That’s right – the Tories were openly applauding their decision to continue to limit the wages of the very workers they were praising just a few short weeks ago.

It’s one thing praising them for their efforts, but where is the action to show our appreciation for all they do and give on a daily basis and whenever they are called upon to do so?

Some Tory MPs have taken to social media to try to explain their decision to vote to keep the pay cap, but each hollow excuse simply highlights their contempt for public services and the people who work in them. When the Tories can find £1 billion to buy support from the DUP so that they can remain in power, then they could also find the money to lift the public sector pay cap if they wanted to.

In the same week that the cap was being backed by the Tories, we also saw the royal family get an increase in what they receive from the public purse and a £3 billion aircraft carrier sail down the Forth – a carrier that cost the UK Government so much money that it can’t afford to pay for any planes to operate from it!

As I’ve said before, austerity is a political choice, not an economic one. Under successive Tory Governments, public debt has risen while public services are being starved of essential funding.

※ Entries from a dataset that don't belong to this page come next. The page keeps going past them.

/-- The tile model's step of a fallback frame, at the end of plane 0 (15 R549). -/
def State.fallbackTiles (v : FrameView) (s : State) : State :=
  let s := s.tileStep v.u (s.surf[v.u]).per (s.fallbackSums v) (profileStitch s.glade.gpr)
  { s with surf := s.surf.set v.u { s.surf[v.u] with fbTile := false } }

/-- The next plane of the frame surface u shows is due. -/
def State.showPlane (v : FrameView) (s : State) : State :=
  let i := (s.surf[v.u]).nextShow
  let s := (s.skeinsOf v.u).foldl (State.showSkein v i) s
  let s := State.shadeRequest v (v.kindAt i).1 s
  let s := s.when (i == 1 && (s.surf[v.u]).fbTile) (State.fallbackTiles v)
  { s with surf := s.surf.set v.u { s.surf[v.u] with nextShow := i + 1 } }

/-- Stitch slack of the loads of surface u that show at an instant: the smallest fill of their lane buffers, 0 where one was empty (08
R304, R305). -/
def State.stitchSlack (s : State) (u : Fin 2) (fill : Nat) (due : Load → Bool) : Nat :=
  let l := (s.skeinsOf u).flatMap (fun k =>
    (s.skein[k]).queued.filter due ++ ((s.skein[k]).extra.filter (fun y => decide (y.2 ≤ s.now))).map (fun y => y.1))
  if l.any (fun y => y.cut || decide (0 < y.idles)) then 0 else if l.isEmpty then 256 else min 256 fill

/-- The smallest stitch slack of the frame so far (08 R306). -/
def State.noteSlack (u : Fin 2) (x : Nat) (s : State) : State :=
  let c := s.comp[u]
  { s with comp := s.comp.set u { c with sslack := BitVec.ofNat 9 (min c.sslack.toNat x) } }

/-- A show instant of surface u: what is due is shown; `fill` is the smallest fill that the lane buffers of its loads had. -/
def State.showDue (u : Fin 2) (fill : Nat) (s : State) : State :=
  let v := s.viewNow u
  let i := (s.surf[u]).nextShow
  let due := (s.surf[u]).started && decide (i < v.m.planes) && decide (v.showAt i ≤ s.now)
  let s := s.noteSlack u (s.stitchSlack u fill (fun y => due && y.plane.fn == v.fn && y.plane.idx == i))
  let s := (s.skeinsOf u).foldl (State.showExtra v) s
  s.when due (State.showPlane v)

/-- PLANE_SHOW_INSTANT (04 R137): `fill` is what the lane buffers measured (08 R304). -/
def execPlaneShowInstant (t : Nat) (u : Fin 2) (fill : Nat) (s : State) : Host.Outcome State Fault Refusal :=
  onCore t s (State.showDue u fill)

/-- FN of the frame a skein carries; surface 0's where it carries none. -/
def State.skeinFn (s : State) (k : Fin 4) : BitVec 8 := (s.surf[(s.skeinSurf k.val).getD 0]).fn

/-- TICK_ROW (04 R141). -/
def execTickRow (t : Nat) (k : Fin 4) (s : State) : Host.Outcome State Fault Refusal :=
  onCore t s (fun s => s.sendRow k (s.skein[k]).lmask (.tick (s.skeinFn k)))

/-! ### Fallback entry (17 R609) -/

/-- The load of a skein that is in progress. -/
def SkeinTx.inFlight (x : SkeinTx) (now : Nat) : Option Load :=
  (x.queued ++ x.extra.map (fun y => y.1)).find? (fun y => decide (y.start ≤ now) && decide (now + 10240 < y.stop) && !y.cut)

/-- SEQ of the DARK row of fallback entry: of the stopped load, else of the latest latched plane, else of the plane
shown. -/
def SkeinTx.entrySeq (x : SkeinTx) (now : Nat) : BitVec 8 :=
  match x.inFlight now, x.queued.getLast?, x.shown with
  | some y, _, _ => y.plane.seq
  | none, some y, _ => y.plane.seq
  | none, none, some p => p.seq
  | none, none, none => x.seq - 1

/-- The plane that the schedule shows at τ, counted from the frame shown, and whether τ falls in its frame's guard. -/
def planeAtTau (a b : FrameView) (at_ : Nat) : Nat × Bool :=
  let find := fun (v : FrameView) => (List.range v.m.planes).foldl (fun n i => if v.showAt i ≤ at_ then i + 1 else n) 0
  if at_ < a.stop then (find a - 1, find a == 0) else (a.m.planes + (find b - 1), find b == 0)

/-- A latched plane, as fn, index and SEQ. -/
def Load.key (y : Load) : BitVec 8 × Nat × BitVec 8 := (y.plane.fn, y.plane.idx, y.plane.seq)

/-- Fallback entry on one skein of a surface. -/
def State.entrySkein (a b : FrameView) (s : State) (k : Fin 4) : State :=
  let x := s.skein[k]
  let s := (s.stopPackets k).darkRow a k (x.entrySeq s.now)
  let at_ := s.now + usec + s.loadTicks a k
  let m := planeAtTau a b at_
  let showOf := fun (y : Load) => if y.plane.fn = a.fn then a.showAt y.plane.idx else b.showAt y.plane.idx
  let stopped := fun (y : Load) => decide (s.now + 10240 < y.stop)
  s.setSkein k { x with
    buffer := none, shown := none
    queued := []
    extra := (x.extra.filter (fun y => !stopped y.1)).map (fun y => ({ y.1 with lmask := 0 }, y.2))
    skipped := x.skipped ++ (x.queued.filter (fun y => decide (showOf y ≤ at_))).map Load.key
    reseq := (x.queued.filter (fun y => decide (at_ < showOf y) && !stopped y)).map Load.key
    tau := if m.2 then none else some (at_, m.1)
    nextForm := if m.2 then m.1 else m.1 + 1
    busyTo := s.now }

The Scottish Government, despite the restrictions it faces under devolution, is committed to removing the public-sector pay cap, so why can’t the UK Government, which controls all the levers of the economy, do likewise? It’s not about finding the money to do it, it’s about having the political will to prioritise public services – and those who work in them – ahead of tax cuts for businesses and millionaires.

This week in Parliament also saw Labour’s early promise in perhaps being a decent opposition party to the Tories descend into farce. Jeremy Corbyn’s status as an alternative prime minister slumped sharply when, yet again, he lost control of his parliamentary group. Irrespective of the issue of a hard or soft Brexit, when a leader is openly challenged and loses control not just of his backbenchers but also shadow ministers, you know the writing is on the wall. Corbyn may be backed by Labour supporters outside of Parliament but within Westminster the same old divisions have come to light. I have personally always really looked forward to working with Jeremy Corbyn, given how much we should in theory agree on. When he first became leader I was prepared to give him a chance and give him time to find his feet and get the Blairites of his party into line.

That excitement at the prospect of working with Labour to defeat the incredibly weak, bruised and embarrassed Tory Government only increased after the last-minute “Corbyn Surge” we saw in so many parts of the UK.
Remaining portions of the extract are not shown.